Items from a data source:
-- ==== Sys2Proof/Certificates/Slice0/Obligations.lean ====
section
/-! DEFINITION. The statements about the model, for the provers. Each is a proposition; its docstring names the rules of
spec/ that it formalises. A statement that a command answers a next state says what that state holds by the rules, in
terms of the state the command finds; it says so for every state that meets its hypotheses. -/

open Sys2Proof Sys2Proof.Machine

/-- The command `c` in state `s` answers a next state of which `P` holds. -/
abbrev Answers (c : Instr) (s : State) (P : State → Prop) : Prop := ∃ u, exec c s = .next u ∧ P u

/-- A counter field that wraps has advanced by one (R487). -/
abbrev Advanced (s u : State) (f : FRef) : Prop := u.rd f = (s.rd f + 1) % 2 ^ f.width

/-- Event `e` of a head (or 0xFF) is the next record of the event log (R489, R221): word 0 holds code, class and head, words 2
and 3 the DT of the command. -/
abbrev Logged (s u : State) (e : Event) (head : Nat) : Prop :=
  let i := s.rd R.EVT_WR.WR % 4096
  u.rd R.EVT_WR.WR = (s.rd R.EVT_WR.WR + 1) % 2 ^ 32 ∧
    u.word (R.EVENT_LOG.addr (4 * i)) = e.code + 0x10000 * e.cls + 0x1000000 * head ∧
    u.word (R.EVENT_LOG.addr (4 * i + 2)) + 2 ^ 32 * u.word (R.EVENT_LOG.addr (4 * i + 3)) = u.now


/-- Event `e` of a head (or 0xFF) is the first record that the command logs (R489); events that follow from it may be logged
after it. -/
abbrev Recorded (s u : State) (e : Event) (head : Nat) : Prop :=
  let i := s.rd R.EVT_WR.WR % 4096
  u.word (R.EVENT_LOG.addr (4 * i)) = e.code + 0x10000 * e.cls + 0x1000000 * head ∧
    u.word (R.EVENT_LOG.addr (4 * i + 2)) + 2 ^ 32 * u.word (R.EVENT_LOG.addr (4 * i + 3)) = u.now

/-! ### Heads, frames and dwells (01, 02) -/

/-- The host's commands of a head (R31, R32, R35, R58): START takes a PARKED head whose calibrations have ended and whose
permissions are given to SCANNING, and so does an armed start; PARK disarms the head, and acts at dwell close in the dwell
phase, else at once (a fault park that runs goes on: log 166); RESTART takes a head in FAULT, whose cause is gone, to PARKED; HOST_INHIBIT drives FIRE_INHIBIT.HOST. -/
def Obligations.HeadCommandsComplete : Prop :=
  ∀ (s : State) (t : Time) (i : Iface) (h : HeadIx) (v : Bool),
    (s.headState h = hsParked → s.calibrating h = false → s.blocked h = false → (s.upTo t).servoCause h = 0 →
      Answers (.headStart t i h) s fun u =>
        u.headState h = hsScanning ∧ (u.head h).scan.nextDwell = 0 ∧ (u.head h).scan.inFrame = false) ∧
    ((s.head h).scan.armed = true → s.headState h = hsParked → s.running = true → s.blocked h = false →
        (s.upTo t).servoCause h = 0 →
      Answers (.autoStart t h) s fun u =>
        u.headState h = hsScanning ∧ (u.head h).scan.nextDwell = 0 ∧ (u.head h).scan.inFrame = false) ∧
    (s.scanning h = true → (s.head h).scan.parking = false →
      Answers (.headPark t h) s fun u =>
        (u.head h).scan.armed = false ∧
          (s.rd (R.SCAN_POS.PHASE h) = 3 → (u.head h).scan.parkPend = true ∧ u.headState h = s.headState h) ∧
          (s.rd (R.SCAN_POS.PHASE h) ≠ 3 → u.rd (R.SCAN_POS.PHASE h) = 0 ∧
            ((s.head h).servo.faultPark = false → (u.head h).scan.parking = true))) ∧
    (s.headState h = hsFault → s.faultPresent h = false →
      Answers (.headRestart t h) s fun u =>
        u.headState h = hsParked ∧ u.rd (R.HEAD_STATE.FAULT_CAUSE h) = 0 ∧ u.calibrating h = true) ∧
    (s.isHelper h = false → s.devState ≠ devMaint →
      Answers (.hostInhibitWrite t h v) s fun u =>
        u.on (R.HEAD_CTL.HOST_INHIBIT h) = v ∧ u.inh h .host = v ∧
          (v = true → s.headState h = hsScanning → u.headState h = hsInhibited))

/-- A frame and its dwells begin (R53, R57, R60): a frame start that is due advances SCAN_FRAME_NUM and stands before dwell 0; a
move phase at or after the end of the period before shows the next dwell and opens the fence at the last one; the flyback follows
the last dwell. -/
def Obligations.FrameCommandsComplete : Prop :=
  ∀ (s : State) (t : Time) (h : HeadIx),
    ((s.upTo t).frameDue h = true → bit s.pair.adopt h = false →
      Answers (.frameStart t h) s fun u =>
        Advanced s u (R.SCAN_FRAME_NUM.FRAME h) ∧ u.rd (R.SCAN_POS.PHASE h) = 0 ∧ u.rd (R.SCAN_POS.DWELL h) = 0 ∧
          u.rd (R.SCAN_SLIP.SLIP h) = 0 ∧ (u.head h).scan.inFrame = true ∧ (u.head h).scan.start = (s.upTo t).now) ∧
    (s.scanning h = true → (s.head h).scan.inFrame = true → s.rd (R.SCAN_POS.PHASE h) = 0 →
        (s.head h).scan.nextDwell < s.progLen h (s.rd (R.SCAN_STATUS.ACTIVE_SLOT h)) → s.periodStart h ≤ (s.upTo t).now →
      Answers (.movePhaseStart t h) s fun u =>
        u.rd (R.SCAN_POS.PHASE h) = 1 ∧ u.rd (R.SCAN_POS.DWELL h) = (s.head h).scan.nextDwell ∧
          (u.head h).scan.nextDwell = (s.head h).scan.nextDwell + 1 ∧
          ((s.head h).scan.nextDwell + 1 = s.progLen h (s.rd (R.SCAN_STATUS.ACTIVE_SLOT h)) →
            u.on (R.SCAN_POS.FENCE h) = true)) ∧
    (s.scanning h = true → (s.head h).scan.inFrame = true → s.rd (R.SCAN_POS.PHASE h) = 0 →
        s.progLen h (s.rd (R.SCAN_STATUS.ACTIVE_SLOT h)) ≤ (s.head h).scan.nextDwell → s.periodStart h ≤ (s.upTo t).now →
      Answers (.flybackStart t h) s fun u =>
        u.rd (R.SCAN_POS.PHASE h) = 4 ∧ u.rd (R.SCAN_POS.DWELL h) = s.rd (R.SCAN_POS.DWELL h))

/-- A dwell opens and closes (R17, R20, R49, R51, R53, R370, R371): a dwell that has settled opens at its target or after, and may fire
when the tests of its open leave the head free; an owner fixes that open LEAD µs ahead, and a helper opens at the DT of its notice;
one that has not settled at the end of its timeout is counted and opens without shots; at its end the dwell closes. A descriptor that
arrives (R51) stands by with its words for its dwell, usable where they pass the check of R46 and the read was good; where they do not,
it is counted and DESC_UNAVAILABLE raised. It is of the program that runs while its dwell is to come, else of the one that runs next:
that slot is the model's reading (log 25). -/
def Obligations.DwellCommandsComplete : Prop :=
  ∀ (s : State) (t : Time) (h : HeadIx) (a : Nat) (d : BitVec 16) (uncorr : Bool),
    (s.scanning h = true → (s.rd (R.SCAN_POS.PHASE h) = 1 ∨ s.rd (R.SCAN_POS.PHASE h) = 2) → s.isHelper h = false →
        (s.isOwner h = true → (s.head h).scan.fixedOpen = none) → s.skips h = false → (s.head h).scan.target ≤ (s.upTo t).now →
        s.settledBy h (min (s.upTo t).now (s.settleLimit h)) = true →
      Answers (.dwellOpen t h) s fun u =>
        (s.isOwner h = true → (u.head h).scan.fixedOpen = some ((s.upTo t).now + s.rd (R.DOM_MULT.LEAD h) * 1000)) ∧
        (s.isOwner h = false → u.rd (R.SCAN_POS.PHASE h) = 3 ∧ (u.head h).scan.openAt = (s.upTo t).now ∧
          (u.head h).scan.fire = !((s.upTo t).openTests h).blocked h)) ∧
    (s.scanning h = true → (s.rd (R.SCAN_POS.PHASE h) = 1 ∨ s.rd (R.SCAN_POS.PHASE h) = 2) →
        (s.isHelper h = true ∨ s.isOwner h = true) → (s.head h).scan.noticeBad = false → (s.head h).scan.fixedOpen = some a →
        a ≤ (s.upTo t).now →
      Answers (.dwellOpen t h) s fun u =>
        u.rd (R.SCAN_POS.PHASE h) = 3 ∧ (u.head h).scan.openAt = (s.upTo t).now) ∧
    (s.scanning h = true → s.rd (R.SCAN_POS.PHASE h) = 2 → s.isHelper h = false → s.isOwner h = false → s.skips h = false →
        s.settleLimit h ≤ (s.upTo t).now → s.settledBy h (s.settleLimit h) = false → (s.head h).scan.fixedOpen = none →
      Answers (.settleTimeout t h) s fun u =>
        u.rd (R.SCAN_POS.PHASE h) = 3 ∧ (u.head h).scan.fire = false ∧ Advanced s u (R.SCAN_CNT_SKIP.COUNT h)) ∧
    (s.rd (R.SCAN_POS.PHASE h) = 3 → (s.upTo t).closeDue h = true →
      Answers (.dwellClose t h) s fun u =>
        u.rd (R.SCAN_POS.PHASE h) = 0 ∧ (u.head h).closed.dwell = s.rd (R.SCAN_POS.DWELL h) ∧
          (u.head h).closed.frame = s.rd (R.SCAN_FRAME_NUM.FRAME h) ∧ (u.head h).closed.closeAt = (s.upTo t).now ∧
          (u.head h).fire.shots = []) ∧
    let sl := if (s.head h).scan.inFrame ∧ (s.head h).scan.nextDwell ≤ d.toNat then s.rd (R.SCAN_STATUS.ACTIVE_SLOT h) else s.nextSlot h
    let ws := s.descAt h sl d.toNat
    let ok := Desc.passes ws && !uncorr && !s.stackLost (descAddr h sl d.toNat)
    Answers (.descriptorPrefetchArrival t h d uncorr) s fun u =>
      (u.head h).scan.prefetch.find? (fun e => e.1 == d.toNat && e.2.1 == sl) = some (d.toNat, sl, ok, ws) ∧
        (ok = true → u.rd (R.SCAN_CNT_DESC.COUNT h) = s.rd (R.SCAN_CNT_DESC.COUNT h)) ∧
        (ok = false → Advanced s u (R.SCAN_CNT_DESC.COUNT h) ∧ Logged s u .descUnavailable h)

EXERCISE DIRECTIONS:
Output the first line of the entries above and every line after it, exactly as written, ending with the line that contains "def Obligations.HeadCommandsComplete : Prop".

ANSWER BOX:
-- ==== Sys2Proof/Certificates/Slice0/Obligations.lean ====
section
/-! DEFINITION. The statements about the model, for the provers. Each is a proposition; its docstring names the rules of
spec/ that it formalises. A statement that a command answers a next state says what that state holds by the rules, in
terms of the state the command finds; it says so for every state that meets its hypotheses. -/

open Sys2Proof Sys2Proof.Machine

/-- The command `c` in state `s` answers a next state of which `P` holds. -/
abbrev Answers (c : Instr) (s : State) (P : State → Prop) : Prop := ∃ u, exec c s = .next u ∧ P u

/-- A counter field that wraps has advanced by one (R487). -/
abbrev Advanced (s u : State) (f : FRef) : Prop := u.rd f = (s.rd f + 1) % 2 ^ f.width

/-- Event `e` of a head (or 0xFF) is the next record of the event log (R489, R221): word 0 holds code, class and head, words 2
and 3 the DT of the command. -/
abbrev Logged (s u : State) (e : Event) (head : Nat) : Prop :=
  let i := s.rd R.EVT_WR.WR % 4096
  u.rd R.EVT_WR.WR = (s.rd R.EVT_WR.WR + 1) % 2 ^ 32 ∧
    u.word (R.EVENT_LOG.addr (4 * i)) = e.code + 0x10000 * e.cls + 0x1000000 * head ∧
    u.word (R.EVENT_LOG.addr (4 * i + 2)) + 2 ^ 32 * u.word (R.EVENT_LOG.addr (4 * i + 3)) = u.now


/-- Event `e` of a head (or 0xFF) is the first record that the command logs (R489); events that follow from it may be logged
after it. -/
abbrev Recorded (s u : State) (e : Event) (head : Nat) : Prop :=
  let i := s.rd R.EVT_WR.WR % 4096
  u.word (R.EVENT_LOG.addr (4 * i)) = e.code + 0x10000 * e.cls + 0x1000000 * head ∧
    u.word (R.EVENT_LOG.addr (4 * i + 2)) + 2 ^ 32 * u.word (R.EVENT_LOG.addr (4 * i + 3)) = u.now

/-! ### Heads, frames and dwells (01, 02) -/

/-- The host's commands of a head (R31, R32, R35, R58): START takes a PARKED head whose calibrations have ended and whose
permissions are given to SCANNING, and so does an armed start; PARK disarms the head, and acts at dwell close in the dwell
phase, else at once (a fault park that runs goes on: log 166); RESTART takes a head in FAULT, whose cause is gone, to PARKED; HOST_INHIBIT drives FIRE_INHIBIT.HOST. -/
def Obligations.HeadCommandsComplete : Prop :=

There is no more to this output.